LISTED RECORDS START

-- ==== Sys2Proof/Machine/Errlog.lean ====
section
/-! DEFINITION. The error log (R324 to R327) and what a report sets off: silent-error detections, unit faults (R325, R347). -/

namespace Sys2Proof.Machine

/-- Kinds whose occurrences are folded (R326). -/
def foldedKind (kind : Nat) : Bool := 0x0110 ≤ kind && kind ≤ 0x0112

/-- Kinds that are silent-error detections (R325). -/
def silentKind (kind : Nat) : Bool := 0x0100 ≤ kind && kind ≤ 0x0104

/-- Two reports are folded into one record (R326). -/
def Report.folds (x y : Report) : Bool :=
  x.kind == y.kind && x.unitClass == y.unitClass && x.phys == y.phys && x.subUnit == y.subUnit

/-- Pushes record `n` through the outbound window that errlog_push names (R327): one refused is counted and not retried. -/
def State.errlogPush (s : State) (n kind word : Nat) : State :=
  let v := s.ob Ob.errlog_push
  if bit v 16 ∧ kind / 256 < 16 ∧ bit v (32 + kind / 256) then
    let w := bits v 11 0
    let g := s.obe Ob.win_meadow w
    let slots := s.obe Ob.win_length w / 64
    if s.outReason (s.windowHome w) g w (bits v 15 12) ≠ 0 ∨ slots = 0 then s.addRec Ob.errlog_lost 0 2 1
    else s.sendRequest (s.windowHome w) (s.windowPeer w) 0 g .push none
      (s.remoteHandle w { blankFrame (s.windowHome w) 0 with op := 1, offset := n % slots * 64, payload := toLE 64 word })
  else s

/-- Writes a record at the end of the log; the oldest gives way when the ring is full (R327). -/
def State.logWrite (s : State) (r : Report) : State :=
  let n := s.ob Ob.errlog_next
  let log := s.errs.log.put 0 n (r.word n)
  let s :=
    if logRecords ≤ n then
      ({ s with errs := { s.errs with log := log.put 0 (n - logRecords) 0 } }).addRec Ob.errlog_lost 0 1 1
    else { s with errs := { s.errs with log } }
  (s.putOb Ob.errlog_next ((n + 1) % 2 ^ 64)).errlogPush n r.kind (r.word n)

/-- An offset of a tile's cistern lies in a copy of a precious region (R344, R347). -/
def State.inPrecious (s : State) (p off : Nat) : Bool :=
  match (s.tile p).meadow, (s.tile p).logical with
  | some g, some l => (s.regions g).any fun x =>
      let r := x.2
      let inside (base : Nat) : Bool := base ≤ off && off < base + bits r 127 96
      regionPrecious r && ((bits r 15 4 == l && inside (bits r 54 32)) || (bit r 3 && bits r 27 16 == l && inside (bits r 86 64)))
  | _, _ => false

/-- What a report makes a unit fault (R347): kinds 0x0102 and 0x0103, 0x0104 in a precious region, the second 0x0100 of a tile
within 1 s. -/
def State.faultOf (s : State) (r : Report) : State :=
  if r.unitClass ≠ 0 then s
  else if r.kind = 0x0102 ∨ r.kind = 0x0103 ∨ (r.kind = 0x0104 ∧ s.inPrecious r.phys r.detail2) then s.unitFault r.phys r.kind
  else if r.kind = 0x0100 then
    match (s.tile r.phys).meadow with
    | some g =>
      let old := (s.job g).residueAt
      let again := old.any fun x => x.1 == r.phys && r.time - x.2 < sec 1
      let s := s.modJob g fun j => { j with residueAt := (old.filter fun x => x.1 != r.phys) ++ [(r.phys, r.time)] }
      if again then s.unitFault r.phys r.kind else s
    | none => s
  else s

/-- ERROR_REPORT (R326): the oldest report on its way reaches the steward: folded, or logged and pushed. -/
def execErrorReport (s : State) : Out :=
  match s.errs.queue with
  | r :: rest =>
    if !s.stewardUp then s.noEvent
    else
      let s1 := { s with errs := { s.errs with queue := rest } }
      if foldedKind r.kind then
        let fs := s1.errs.folding
        let folding :=
          if fs.any r.folds then fs.map fun (x : Report) => if r.folds x then { x with count := sat 16 (x.count + 1) } else x
          else fs ++ [r]
        .next { s1 with errs := { s1.errs with folding } }
      else
        let s2 := s1.logWrite r
        .next ((if silentKind r.kind then s2.alert 3 else s2).faultOf r)
  | [] => s.noEvent

/-- ERRLOG_COALESCE_EXPIRY (R326): the record of a folded kind is written with its count. -/
def execErrlogCoalesceExpiry (key : Nat) (s : State) : Out :=
  match s.errs.folding[key]? with
  | some r =>
    if s.stewardUp ∧ us (s.ob Ob.errlog_coalesce) ≤ s.now - r.time then
      .next ({ s with errs := { s.errs with folding := dropAt s.errs.folding key } }.logWrite r)
    else s.noEvent
  | none => s.noEvent

end Sys2Proof.Machine
end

LISTED RECORDS END

WHAT IS BEING ASKED: Set out exactly the lines from the one bearing "let s2 := s1.logWrite r" through the end of the data, including both ends and omitting all others.

SOLVED EXERCISE:
        let s2 := s1.logWrite r
        .next ((if silentKind r.kind then s2.alert 3 else s2).faultOf r)
  | [] => s.noEvent

/-- ERRLOG_COALESCE_EXPIRY (R326): the record of a folded kind is written with its count. -/
def execErrlogCoalesceExpiry (key : Nat) (s : State) : Out :=
  match s.errs.folding[key]? with
  | some r =>
    if s.stewardUp ∧ us (s.ob Ob.errlog_coalesce) ≤ s.now - r.time then
      .next ({ s with errs := { s.errs with folding := dropAt s.errs.folding key } }.logWrite r)
    else s.noEvent
  | none => s.noEvent

end Sys2Proof.Machine
end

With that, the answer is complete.